**EXERCISE AIM**
The lines below, all of them, should be returned exactly as they appear.
━━━━━ INFORMATION GIVEN ━━━━━
@[simp] theorem State.withCount_fullS (v : BitVec 16) : (s.withCount v).fullS = s.fullS := rfl
@[simp] theorem State.withCount_emptyS (v : BitVec 16) : (s.withCount v).emptyS = s.emptyS := rfl
@[simp] theorem State.withCount_depthS (v : BitVec 16) : (s.withCount v).depthS = s.depthS := rfl
@[simp] theorem State.withCount_fullB (v : BitVec 16) : (s.withCount v).fullB = s.fullB := rfl
@[simp] theorem State.withCount_emptyB (v : BitVec 16) : (s.withCount v).emptyB = s.emptyB := rfl
@[simp] theorem State.withCount_depthB (v : BitVec 16) : (s.withCount v).depthB = s.depthB := rfl

@[simp] theorem State.withBit_fullS (v : BitVec 3) : (s.withBit v).fullS = s.fullS := rfl
@[simp] theorem State.withBit_emptyS (v : BitVec 3) : (s.withBit v).emptyS = s.emptyS := rfl
@[simp] theorem State.withBit_depthS (v : BitVec 3) : (s.withBit v).depthS = s.depthS := rfl
@[simp] theorem State.withBit_fullB (v : BitVec 3) : (s.withBit v).fullB = s.fullB := rfl
@[simp] theorem State.withBit_emptyB (v : BitVec 3) : (s.withBit v).emptyB = s.emptyB := rfl
@[simp] theorem State.withBit_depthB (v : BitVec 3) : (s.withBit v).depthB = s.depthB := rfl

@[simp] theorem State.withAcc_fullS (v : Byte) : (s.withAcc v).fullS = s.fullS := rfl
@[simp] theorem State.withAcc_emptyS (v : Byte) : (s.withAcc v).emptyS = s.emptyS := rfl
@[simp] theorem State.withAcc_depthS (v : Byte) : (s.withAcc v).depthS = s.depthS := rfl
@[simp] theorem State.withAcc_fullB (v : Byte) : (s.withAcc v).fullB = s.fullB := rfl
@[simp] theorem State.withAcc_emptyB (v : Byte) : (s.withAcc v).emptyB = s.emptyB := rfl
@[simp] theorem State.withAcc_depthB (v : Byte) : (s.withAcc v).depthB = s.depthB := rfl

@[simp] theorem State.withBits_fullS (v : BitVec 5) : (s.withBits v).fullS = s.fullS := rfl
@[simp] theorem State.withBits_emptyS (v : BitVec 5) : (s.withBits v).emptyS = s.emptyS := rfl
@[simp] theorem State.withBits_depthS (v : BitVec 5) : (s.withBits v).depthS = s.depthS := rfl
@[simp] theorem State.withBits_fullB (v : BitVec 5) : (s.withBits v).fullB = s.fullB := rfl
@[simp] theorem State.withBits_emptyB (v : BitVec 5) : (s.withBits v).emptyB = s.emptyB := rfl
@[simp] theorem State.withBits_depthB (v : BitVec 5) : (s.withBits v).depthB = s.depthB := rfl

@[simp] theorem State.consumeWord_fullB (slot : Cursor) : (s.consumeWord slot).fullB = s.fullB := rfl
@[simp] theorem State.consumeWord_emptyB (slot : Cursor) : (s.consumeWord slot).emptyB = s.emptyB := rfl
@[simp] theorem State.consumeWord_depthB (slot : Cursor) : (s.consumeWord slot).depthB = s.depthB := rfl

@[simp] theorem State.unanswered_fullS : (s.unanswered).fullS = s.fullS := rfl
@[simp] theorem State.unanswered_emptyS : (s.unanswered).emptyS = s.emptyS := rfl
@[simp] theorem State.unanswered_depthS : (s.unanswered).depthS = s.depthS := rfl
@[simp] theorem State.unanswered_fullB : (s.unanswered).fullB = s.fullB := rfl
@[simp] theorem State.unanswered_emptyB : (s.unanswered).emptyB = s.emptyB := rfl
@[simp] theorem State.unanswered_depthB : (s.unanswered).depthB = s.depthB := rfl

@[simp] theorem State.respond_fullS (r : ResponseWord) : (s.respond r).fullS = s.fullS := rfl
@[simp] theorem State.respond_emptyS (r : ResponseWord) : (s.respond r).emptyS = s.emptyS := rfl
@[simp] theorem State.respond_depthS (r : ResponseWord) : (s.respond r).depthS = s.depthS := rfl
@[simp] theorem State.respond_fullB (r : ResponseWord) : (s.respond r).fullB = s.fullB := rfl
@[simp] theorem State.respond_emptyB (r : ResponseWord) : (s.respond r).emptyB = s.emptyB := rfl
@[simp] theorem State.respond_depthB (r : ResponseWord) : (s.respond r).depthB = s.depthB := rfl

@[simp] theorem State.present_fullS (w : CommandWord) : (s.present w).fullS = s.fullS := rfl
@[simp] theorem State.present_emptyS (w : CommandWord) : (s.present w).emptyS = s.emptyS := rfl
@[simp] theorem State.present_depthS (w : CommandWord) : (s.present w).depthS = s.depthS := rfl
@[simp] theorem State.present_fullB (w : CommandWord) : (s.present w).fullB = s.fullB := rfl
@[simp] theorem State.present_emptyB (w : CommandWord) : (s.present w).emptyB = s.emptyB := rfl
@[simp] theorem State.present_depthB (w : CommandWord) : (s.present w).depthB = s.depthB := rfl

@[simp] theorem State.assertReset_fullS : (s.assertReset).fullS = s.fullS := rfl
@[simp] theorem State.assertReset_emptyS : (s.assertReset).emptyS = s.emptyS := rfl
@[simp] theorem State.assertReset_depthS : (s.assertReset).depthS = s.depthS := rfl
@[simp] theorem State.assertReset_fullB : (s.assertReset).fullB = s.fullB := rfl
@[simp] theorem State.assertReset_emptyB : (s.assertReset).emptyB = s.emptyB := rfl
@[simp] theorem State.assertReset_depthB : (s.assertReset).depthB = s.depthB := rfl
━━━━━
**EXPECTED ANSWER**
@[simp] theorem State.withCount_fullS (v : BitVec 16) : (s.withCount v).fullS = s.fullS := rfl
@[simp] theorem State.withCount_emptyS (v : BitVec 16) : (s.withCount v).emptyS = s.emptyS := rfl
@[simp] theorem State.withCount_depthS (v : BitVec 16) : (s.withCount v).depthS = s.depthS := rfl
@[simp] theorem State.withCount_fullB (v : BitVec 16) : (s.withCount v).fullB = s.fullB := rfl
@[simp] theorem State.withCount_emptyB (v : BitVec 16) : (s.withCount v).emptyB = s.emptyB := rfl
@[simp] theorem State.withCount_depthB (v : BitVec 16) : (s.withCount v).depthB = s.depthB := rfl

@[simp] theorem State.withBit_fullS (v : BitVec 3) : (s.withBit v).fullS = s.fullS := rfl
@[simp] theorem State.withBit_emptyS (v : BitVec 3) : (s.withBit v).emptyS = s.emptyS := rfl
@[simp] theorem State.withBit_depthS (v : BitVec 3) : (s.withBit v).depthS = s.depthS := rfl
@[simp] theorem State.withBit_fullB (v : BitVec 3) : (s.withBit v).fullB = s.fullB := rfl
@[simp] theorem State.withBit_emptyB (v : BitVec 3) : (s.withBit v).emptyB = s.emptyB := rfl
@[simp] theorem State.withBit_depthB (v : BitVec 3) : (s.withBit v).depthB = s.depthB := rfl

@[simp] theorem State.withAcc_fullS (v : Byte) : (s.withAcc v).fullS = s.fullS := rfl
@[simp] theorem State.withAcc_emptyS (v : Byte) : (s.withAcc v).emptyS = s.emptyS := rfl
@[simp] theorem State.withAcc_depthS (v : Byte) : (s.withAcc v).depthS = s.depthS := rfl
@[simp] theorem State.withAcc_fullB (v : Byte) : (s.withAcc v).fullB = s.fullB := rfl
@[simp] theorem State.withAcc_emptyB (v : Byte) : (s.withAcc v).emptyB = s.emptyB := rfl
@[simp] theorem State.withAcc_depthB (v : Byte) : (s.withAcc v).depthB = s.depthB := rfl

@[simp] theorem State.withBits_fullS (v : BitVec 5) : (s.withBits v).fullS = s.fullS := rfl
@[simp] theorem State.withBits_emptyS (v : BitVec 5) : (s.withBits v).emptyS = s.emptyS := rfl
@[simp] theorem State.withBits_depthS (v : BitVec 5) : (s.withBits v).depthS = s.depthS := rfl
@[simp] theorem State.withBits_fullB (v : BitVec 5) : (s.withBits v).fullB = s.fullB := rfl
@[simp] theorem State.withBits_emptyB (v : BitVec 5) : (s.withBits v).emptyB = s.emptyB := rfl
@[simp] theorem State.withBits_depthB (v : BitVec 5) : (s.withBits v).depthB = s.depthB := rfl

@[simp] theorem State.consumeWord_fullB (slot : Cursor) : (s.consumeWord slot).fullB = s.fullB := rfl
@[simp] theorem State.consumeWord_emptyB (slot : Cursor) : (s.consumeWord slot).emptyB = s.emptyB := rfl
@[simp] theorem State.consumeWord_depthB (slot : Cursor) : (s.consumeWord slot).depthB = s.depthB := rfl

@[simp] theorem State.unanswered_fullS : (s.unanswered).fullS = s.fullS := rfl
@[simp] theorem State.unanswered_emptyS : (s.unanswered).emptyS = s.emptyS := rfl
@[simp] theorem State.unanswered_depthS : (s.unanswered).depthS = s.depthS := rfl
@[simp] theorem State.unanswered_fullB : (s.unanswered).fullB = s.fullB := rfl
@[simp] theorem State.unanswered_emptyB : (s.unanswered).emptyB = s.emptyB := rfl
@[simp] theorem State.unanswered_depthB : (s.unanswered).depthB = s.depthB := rfl

@[simp] theorem State.respond_fullS (r : ResponseWord) : (s.respond r).fullS = s.fullS := rfl
@[simp] theorem State.respond_emptyS (r : ResponseWord) : (s.respond r).emptyS = s.emptyS := rfl
@[simp] theorem State.respond_depthS (r : ResponseWord) : (s.respond r).depthS = s.depthS := rfl
@[simp] theorem State.respond_fullB (r : ResponseWord) : (s.respond r).fullB = s.fullB := rfl
@[simp] theorem State.respond_emptyB (r : ResponseWord) : (s.respond r).emptyB = s.emptyB := rfl
@[simp] theorem State.respond_depthB (r : ResponseWord) : (s.respond r).depthB = s.depthB := rfl

@[simp] theorem State.present_fullS (w : CommandWord) : (s.present w).fullS = s.fullS := rfl
@[simp] theorem State.present_emptyS (w : CommandWord) : (s.present w).emptyS = s.emptyS := rfl
@[simp] theorem State.present_depthS (w : CommandWord) : (s.present w).depthS = s.depthS := rfl
@[simp] theorem State.present_fullB (w : CommandWord) : (s.present w).fullB = s.fullB := rfl
@[simp] theorem State.present_emptyB (w : CommandWord) : (s.present w).emptyB = s.emptyB := rfl
@[simp] theorem State.present_depthB (w : CommandWord) : (s.present w).depthB = s.depthB := rfl

@[simp] theorem State.assertReset_fullS : (s.assertReset).fullS = s.fullS := rfl
@[simp] theorem State.assertReset_emptyS : (s.assertReset).emptyS = s.emptyS := rfl
@[simp] theorem State.assertReset_depthS : (s.assertReset).depthS = s.depthS := rfl
@[simp] theorem State.assertReset_fullB : (s.assertReset).fullB = s.fullB := rfl
@[simp] theorem State.assertReset_emptyB : (s.assertReset).emptyB = s.emptyB := rfl
@[simp] theorem State.assertReset_depthB : (s.assertReset).depthB = s.depthB := rfl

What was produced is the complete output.